Abu Misri Mama, BIFF spokesman, said that his rebel group's relationship with the MILF's 105th Command headed by Ustadz Zacaria Guma is positive. "We're all family," Mama commenting on BIFF's relationship with Guma's unit. Mama said that there is no distinction between BIFF members and members of Guma's unit and claims that all of them are either relatives or friends of each other. It was reported that Guma's unit would engage other MILF units over disputes such as clan feuds. It was also reported that Guma was not on good terms with other MILF units which Guma viewed as "Munafiq", or hypocrites.

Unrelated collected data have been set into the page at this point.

theorem full_ready {s : State} (h : Full s) (srcs dsts : List Nat) (hl : 72 ∉ srcs) : s.ready srcs dsts := by
  have e : ∀ m o, s.me.full m o := fun m o => ⟨fun _ l hm => by
    have := h.1 l (inSet_lt hm)
    simp [Lane.isEmpty, this], fun _ _ => by simp [Group.sIsEmpty, h.2]⟩
  exact ⟨fun o ho => ⟨e _ o, fun x => absurd (x ▸ ho) hl⟩, fun d _ => e _ d⟩

theorem full_ready_lr {s : State} (h : Full s) (hv : ∀ l, l < 64 → (s.me.lane l).lrValid = true) (srcs dsts : List Nat) : s.ready srcs dsts := by
  have e : ∀ m o, s.me.full m o := fun m o => ⟨fun _ l hm => by
    have := h.1 l (inSet_lt hm)
    simp [Lane.isEmpty, this], fun _ _ => by simp [Group.sIsEmpty, h.2]⟩
  exact ⟨fun o _ => ⟨e _ o, fun _ l hl => hv l (inSet_lt hl)⟩, fun d _ => e _ d⟩

theorem full_s0 : Full s0 := by unfold Full; decide +kernel

/-- A change of the issuing group that leaves the full/empty bits leaves it full. -/
theorem full_onMe {s : State} (h : Full s) (f : Group → Group) (hl : ∀ g l, l < 64 → ((f g).lane l).empty = (g.lane l).empty)
    (hs : ∀ g, (f g).sEmpty = g.sEmpty) : Full (s.onMe f) :=
  ⟨fun l k => by rw [State.me_onMe, hl _ _ k]; exact h.1 l k, by rw [State.me_onMe, hs]; exact h.2⟩

/-- What holds of every lane below 64 holds of the lanes of a set. -/
theorem in_set {m : LaneSet} {P : Nat → Prop} (h : ∀ l, l < 64 → P l) (l : Nat) (hl : inSet m l = true) : P l := h l (inSet_lt hl)

theorem s0_ready (srcs dsts : List Nat) (hl : 72 ∉ srcs) : s0.ready srcs dsts := full_ready full_s0 srcs dsts hl

/-! ### Words decoded bit by bit (R24, R32 to R38; the opcodes of R68 to R74) -/

theorem test_decode_vr : decodeTableWord 32 0x0D840308 = some (.vfma 4 1 66 false false) := by decide +kernel
theorem test_decode_vr_lr : decodeTableWord 32 0x004391C4 = some (.viadd 67 72 0x71 false false) := by decide +kernel
theorem test_decode_vr_unary : decodeTableWord 32 (0x28 * 2 ^ 23 + 5 * 2 ^ 16 + 6 * 2 ^ 9 + 0x70 * 2 ^ 2) = some (.vmov 5 6 false false) := by decide +kernel
theorem test_decode_vi : decodeTableWord 32 0x2006FFFE = some (.viaddi 3 false 0xFFFE) := by decide +kernel
theorem test_decode_vi_const : decodeTableWord 32 0x2C0A3FC0 = some (.vmovfi 5 0x3FC0) := by decide +kernel
theorem test_decode_vp : decodeTableWord 32 0x46083078 = some (.vfcmpLt 2 6 7 2 false false) := by decide +kernel
theorem test_decode_vp_logic : decodeTableWord 32 (2 * 2 ^ 29 + 0x17 * 2 ^ 23 + 23 * 2 ^ 18 + 3 * 2 ^ 2) = some (.pset 23 3) := by decide +kernel
theorem test_decode_m : decodeTableWord 64 (0x62070899 + 0x10 * 2 ^ 32) = some (.ldWExt 7 4 2 1 4 16) := by decide +kernel
theorem test_decode_m_atomic :
    decodeTableWord 32 (3 * 2 ^ 29 + 0x16 * 2 ^ 23 + 72 * 2 ^ 16 + 4 * 2 ^ 9 + 3 * 2 ^ 4 + 5 * 2) = none ∧
    decodeTableWord 32 (3 * 2 ^ 29 + 0x16 * 2 ^ 23 + 9 * 2 ^ 16 + 4 * 2 ^ 9 + 3 * 2 ^ 4 + 5 * 2) = some (.atomAdd 9 4 0 3 5) := by decide +kernel
theorem test_decode_s_register : decodeTableWord 32 (4 * 2 ^ 29 + 0x01 * 2 ^ 23 + 31 * 2 ^ 18 + 4 * 2 ^ 13 + 5 * 2 ^ 8) = some (.ssub 31 4 5) := by decide +kernel
theorem test_decode_s_branch : decodeTableWord 32 (4 * 2 ^ 29 + 0x24 * 2 ^ 23 + 2 * 2 ^ 18 + 2 ^ 17 + 0x10000) = some (.call 2 true 0x10000) := by decide +kernel
theorem test_decode_s_jump : decodeTableWord 32 (4 * 2 ^ 29 + 0x25 * 2 ^ 23 + 71 * 2 ^ 16 + 2 ^ 15) = some (.ret 71 true) := by decide +kernel
theorem test_decode_s_special : decodeTableWord 32 (4 * 2 ^ 29 + 0x1C * 2 ^ 23 + 7 * 2 ^ 18 + 0x1F * 2 ^ 12) = some (.movsr 7 0x1F) := by decide +kernel
theorem test_decode_e : decodeTableWord 32 (5 * 2 ^ 29 + 0x02 * 2 ^ 23 + 4 * 2 ^ 18 + 2 * 2 ^ 15 + 2 ^ 7 + 9) = some (.accrd 4 2 true 9) := by decide +kernel
theorem test_decode_e_recovery : decodeTableWord 32 (5 * 2 ^ 29 + 0x1C * 2 ^ 23 + 0x7FFF) = some (.elseerr 0x7FFF) := by decide +kernel
theorem test_decode_x : decodeTableWord 64 (6 * 2 ^ 29 + 0x09 * 2 ^ 23 + 5 * 2 ^ 16 + 6 * 2 ^ 9 + (84 * 2 ^ 25 + 3 * 2 ^ 20 + 0xFF) * 2 ^ 32) =
    some (.vshuf 5 6 84 false 3 0xFF) := by decide +kernel
theorem test_decode_x_scalar : decodeTableWord 64 (6 * 2 ^ 29 + 0x1D * 2 ^ 23 + 81 * 2 ^ 16 + 9 * 2 ^ 9 + 0x70 * 2 ^ 2 + (31 * 2 ^ 20 + 63) * 2 ^ 32) =
    some (.lreadScalar 81 9 false 63) := by decide +kernel
theorem test_decode_header : decodeTableWord 32 0xE4302080 = none := by decide +kernel
theorem test_decode_reserved_opcode : decodeTableWord 32 (0x3F * 2 ^ 23) = none ∧ decodeTableWord 32 (5 * 2 ^ 29 + 0x18 * 2 ^ 23) = none := by decide +kernel
theorem test_decode_unused_field : decodeTableWord 32 (4 * 2 ^ 29 + 0x2A * 2 ^ 23 + 1) = none ∧ decodeTableWord 32 (4 * 2 ^ 29 + 0x2A * 2 ^ 23) = some .nop := by
  decide +kernel

/-! ### Ill-formed instructions, one for each check of R43 and the chapters -/

theorem test_ill_formed_operands : ([
    .viadd 1 73 2 false false, .viadd 79 1 2 false false, .viadd 80 1 2 false false, .viadd 112 1 2 false false,
    .vcmpEq 24 1 2 0 false false, .pand 31 1 2 0, .pand 1 24 2 0, .elect 24, .tstamp 1, .sldW 0 1 0, .mma 3 0,
    .ret 72 false, .ldW 1 3 0 0 0, .ldW 1 72 0 0 0, .ldD 3 4 0 0 0, .ldQ 62 4 0 0 0] : List Instr).all (fun i => !wellFormedB i) = true := by decide +kernel
theorem test_ill_formed_fields : ([
    .stW 1 4 0 1 1, .ldW 1 4 0 2 1, .ldW 1 4 0 0 2, .ldW 1 4 0 1 6, .loopi 3 1 1, .loopi 0 1 0, .movsr 1 0x3F, .movsw 1 0x00,
    .vfma3 1 2 3 4 false false 31 false 6 0 0, .vfma3 1 2 3 4 false false 31 false 0 3 0, .vfma3 1 2 3 4 false false 24 false 0 0 0,
    .vidiv 1 2 3 false false 31 false 0 0, .vdeq 1 2 3 4 false false 31 false 0 3 0 0 false, .vdeq 1 2 0 4 false false 31 false 0 5 0 0 false,
    .vperm 1 2 3 4 false false 3, .vperm 1 2 3 81 false false 3, .vlogred 1 2 80 false 3 0 11, .vbcast 1 2 80 false 3 64, .vvote 1 2 80 3 0,
    .vcvt 1 2 false 31 false 0 8 0 0 0, .vcvt 1 2 false 31 false 0 0 1 1 0, .vpcrd 81 3 0, .lwrite 1 2 false 64] : List Instr).all
      (fun i => !wellFormedB i) = true := by decide +kernel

A military intelligence officer who spoke on condition of anonymity said that BIFF leader Ameril Umbra Kato ordered the killing of the SAF members by his group and members of the MILF involved in the incident. The official also quoted Kato as saying “Leave no one alive and take all their firearms, ammunition, and personal belongings.” Another unnamed colonel from the Philippine Army confirmed the information and said that SAF personnel who were wounded were shot dead by BIFF members.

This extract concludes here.